Which characters combined with ^ don't need to be escaped in sed?

277 views Asked by At

I have checked that ^* and ^& match lines beginning by * and &, which I didn't since they are special characters. But ^[ doesn't work. Is this "standard" behavior? Is there any rationale behind this?

sed version used was "GNU sed 4.4".

2

There are 2 answers

0
kvantour On BEST ANSWER

From POSIX.1-2017:

The sed utility shall support the BREs described in XBD Basic Regular Expressions, ... [sed]

Reading the POSIX section on BREs, we read:

A BRE special character has special properties in certain contexts. Outside those contexts, or when preceded by a <backslash>, such a character is a BRE that matches the special character itself. The BRE special characters and the contexts in which they have their special meaning are as follows:

  • .[\: The <period>, <left-square-bracket>, and <backslash> shall be special except when used in a bracket expression (see RE Bracket Expression).
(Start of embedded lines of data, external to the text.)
/-- The start of a session, or with two argument bytes its stop. -/
def dispPerturb (q : Req) (m : Mem) (c : Ctl) : Eff :=
  let t := q.arg 0 1
  if q.args.length = 2 then guarded q engRoles 2 m c (
    let i := q.arg 1 1
    let e := firstErr [(!c.running t, eAbsent), (decide (3 < i), eRange), (!c.flag t DISP_PERT_ACTIVE i, eState)]
    if e ≠ eOk then .err m c e else { mem := m, ctl := c.endPert t i true })
  else guarded q engRoles 8 m c (
    let r := q.arg 1 1
    let a := q.arg 2 1
    let b := q.arg 3 1
    let f := q.arg 4 2
    let n := q.arg 6 2
    let valid : Nat → Bool := fun s => decide (s < 32) && c.flag t RING_SMAP_ACT_VALID r s
    let ia := c.get t DISP_STR_RATED_I_RATED r a
    let ib := c.get t DISP_STR_RATED_I_RATED r b
    let pa := c.powerOf t r a
    let pb := c.powerOf t r b
    let nb := (n : Rat) * rdiv (rdiv pa.1 pa.2) (rdiv pb.1 pb.2)
    let slot := (List.range 4).find? (fun i => !c.flag t DISP_PERT_ACTIVE i)
    let used : Nat → Bool := fun s => bit (c.get t DISP_REST_GNT_STRING r) s || (c.pertOn t r s).isSome
    let part : Nat → Bool := fun s => c.takesPart t r s || bit (c.get t DISP_REST_GNT_STRING r) s
    let e := firstErr [(c.ringAbsent t r || !valid a || !valid b, eAbsent),
      (decide (f < 50) || decide (1000 < f) || decide (1000000 < 4 * f * c.periodMs) || decide (ia < 50 * n)
        || decide ((ib : Rat) < 50 * nb) || ia == 0 || ib == 0, eRange),
      (c.dispModeNow == dmRampdown || !part a || !part b, eState), (a == b || used a || used b, eConflict), (slot.isNone, eBusy)]
    if e ≠ eOk then .err m c e
    else
      let i := slot.getD 0
      let c := { c with perts := tabErase c.perts (t * 4 + i) }
      let c := c.put t DISP_PERT_ACTIVE 1 i |>.put t DISP_PERT_RING r i |>.put t DISP_PERT_STR_A a i |>.put t DISP_PERT_STR_B b i
        |>.put t DISP_PERT_FREQ f i |>.put t DISP_PERT_AMPL n i
      { mem := m, ctl := c, result := leBytes 1 i })

/-- DISP_PERTURB: `disp.perturb`. -/
def execDispPerturb (d : Datagram) (s : State) : Host.Outcome State Fault Refusal := s.cmd 0x4004 d dispPerturb
/-- DISP_PERTURB_STOP: `disp.perturb` with STOP. -/
def execDispPerturbStop (d : Datagram) (s : State) : Host.Outcome State Fault Refusal := s.cmd 0x4004 d dispPerturb

/-! ## Container entries and string maps (R15, R147, R262, R265) -/

/-- Frames that a port would carry with a table of containers (port and rings of the valid ones) and rings with frames 1. -/
def portFrames (cont : Nat → Option (Nat × List Nat)) (has : Nat → Bool) (p : Nat) : Nat :=
  (List.range 32).foldl (fun n k =>
    match cont k with
    | some (q, rs) => if q = p then n + (rs.map (fun r => 1 + b2n (has r))).sum else n
    | none => n) 0

/-- The port and rings of a valid container entry. -/
def Ctl.contEntry (c : Ctl) (h k : Nat) : Option (Nat × List Nat) :=
  if c.flag h DISP_CONT_VALID k then some (c.get h DISP_CONT_PORT k, c.contRings h k) else none

/-- A write of DISP_CONT word 0 or 1. -/
def Ctl.dispContWrite (c : Ctl) (t k : Nat) (hi : Bool) (w : Nat) : Ctl × Nat :=
  let idOk : Bool → Nat → Bool := fun ext id => decide (id + 3 < if ext then 2 ^ 29 else 2 ^ 11)
  if hi then
    if !idOk (c.flag t DISP_CONT_EXT k) (w % 2 ^ 29) then (c, eRange) else (c.put t DISP_CONT_CAN_ID w k, eOk)
  else
    let rs := if bit w 29 then [bitsOf w 24 5, bitsOf w 19 5] else [bitsOf w 24 5]
    let mine := if bit w 31 then some (bitsOf w 16 3, rs) else none
    let n := portFrames (fun j => if j = k then mine else c.contEntry t j) (fun r => c.has24 t r) (bitsOf w 16 3)
    let e := firstErr [((bit w 29 && bitsOf w 24 5 == bitsOf w 19 5) || !idOk (bit w 30) (c.get t DISP_CONT_CAN_ID k)
        || (bit w 31 && decide (8 < n)), eRange),
      (contConflict (fun j => c.flag t DISP_CONT_VALID j) (fun j => c.contRings t j) k rs, eConflict)]
    if e ≠ eOk then (c, e)
    else
      (c.put t DISP_CONT_VALID (bitsOf w 31 1) k |>.put t DISP_CONT_EXT (bitsOf w 30 1) k
        |>.put t DISP_CONT_TWO (bitsOf w 29 1) k |>.put t DISP_CONT_RING_A (bitsOf w 24 5) k
        |>.put t DISP_CONT_RING_B (bitsOf w 19 5) k |>.put t DISP_CONT_PORT (bitsOf w 16 3) k, eOk)

/-- Whether the pending map of a ring breaks R15, or names a profile slot never written (R213). -/
def Ctl.mapBad (m : Mem) (c : Ctl) (t r : Nat) : Bool :=
  let l := (List.range 32).filter (fun s => c.flag t RING_SMAP_PEND_VALID r s)
  let first : Nat → Nat := fun s => c.get t RING_SMAP_PEND_FIRST r s
  let last : Nat → Nat := fun s => c.get t RING_SMAP_PEND_LAST r s
  l.any (fun s =>
    let pr : Prof := { m := m, a := profAddr t (c.get t RING_SMAP_PEND_PROFILE r s) }
    decide (last s < first s) || pr.cNom == 0 || over1500 ((last s + 1 - first s) * 16) (pr.u16 0x7E0)
      || l.any (fun u => u != s && decide (first u ≤ last s) && decide (first s ≤ last u)))

/-- A write of RING_SMAP_COMMIT. -/
def smapCommit (m : Mem) (c : Ctl) (o : Origin) (t r : Nat) : MC × Nat :=
  if !c.mayConfig o then ((m, c.violate o (modAddr t 0x20003000C) true), eOk)
  else
    let new := anyN 8 (fun i => c.flag t RING_SMAP_PEND_VALID r (24 + i))
    let has : Nat → Bool := fun q => if q = r then new else c.has24 t q
    let exceeded := anyN 8 (fun p =>
      decide (8 < portFrames (c.contEntry t) has p)
      && decide (portFrames (c.contEntry t) (fun q => c.has24 t q) p < portFrames (c.contEntry t) has p))
    let e := firstErr [(c.mapBad m t r, eRange), (exceeded, eConflict), (c.rstate t r == rgEnum, eBusy)]
    if e ≠ eOk then ((m, c), e)
    else
      let words := (List.range 32).map (fun s => c.rawWord 3 t (0x2000 + r * 0x80 + s * 4))
      ((m, c.setRng t r { c.rng t r with mapCommit := some words }), eOk)

/-- RING_SMAP_COMMIT. -/
def execRingSmapCommit (t : TileId) (o : Origin) (r : RingId) (s : State) : Host.Outcome State Fault Refusal :=
  s.onAccessM o (fun m c => accessM m c o t 0x03 (fun m c => smapCommit m c o t r))

end Sys2Proof.Machine
end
An expression containing a '[' that is unescaped and is not part of a bracket expression produces undefined results.
  • *: The <asterisk> shall be special except when used:
    • In a bracket expression
    • As the first character of an entire BRE (after an initial '^', if any)
    • As the first character of a subexpression (after an initial '^', if any); see BREs Matching Multiple Characters
  • ^: The <circumflex> shall be special when used as an anchor (see BRE Expression Anchoring). The <circumflex> shall signify a non-matching list expression when it occurs first in a list, immediately following a <left-square-bracket> (see RE Bracket Expression).
  • $: The <dollar-sign> shall be special when used as an anchor.

source: Basic Regular Expressions, Special characters

So to answer the OPs question using the above:

  • & is not a special character, so ^& is expected to work
  • [ should always be escaped if it is not used as a bracket expression.
  • * is not special after an initial ^ when the latter is an anchor.

So all observed statements by the OP are therefore valid.

There is however still an interesting paragraph in RE Bracket Expression:

A bracket expression is either a matching list expression or a non-matching list expression. It consists of one or more expressions: ordinary characters, collating elements, collating symbols, equivalence classes, character classes, or range expressions. The <right-square-bracket> ( ] ) shall lose its special meaning and represent itself in a bracket expression if it occurs first in the list (after an initial <circumflex>( ^ ), if any). Otherwise, it shall terminate the bracket expression, unless it appears in a collating symbol (such as [.].] ) or is the ending <right-square-bracket> for a collating symbol, equivalence class, or character class. The special characters ., *, [, and \\ ( <period>, <asterisk>, <left-square-bracket>, and <backslash>, respectively) shall lose their special meaning within a bracket expression.

source: Basic Regular Expressions, RE Bracket Expression

This implies that ] cannot be escaped in a bracket expression. This means:

The following work:

$ echo '[]' | sed 's/[^]x]/a/'
a]
$ echo '[]' | sed 's/[^x[.].]]/a/'
a]

but this does not work as expected:

$ echo '[]' | sed 's/[^x\]]/a/'
[]

So in a Bracket Expression, dont escape it, but collate it!

0
Wiktor Stribiżew On

See sed "3.3 Overview of Regular Expression Syntax" documentation.

The & char is not a special regex char, it does not need escaping in a regex pattern. Note that & can be parsed as a special construct in the replacement pattern where is refers to the whole match.

The * is not special when it is at the start in GNU sed (^* is a pattern that matches a * at the start of the string):

POSIX 1003.1-2001 says that * stands for itself when it appears at the start of a regular expression or subexpression, but many nonGNU implementations do not support this and portable scripts should instead use \* in these contexts.

The [ starts a bracket expression and must have a paired ] to close the expression, hence it is an error.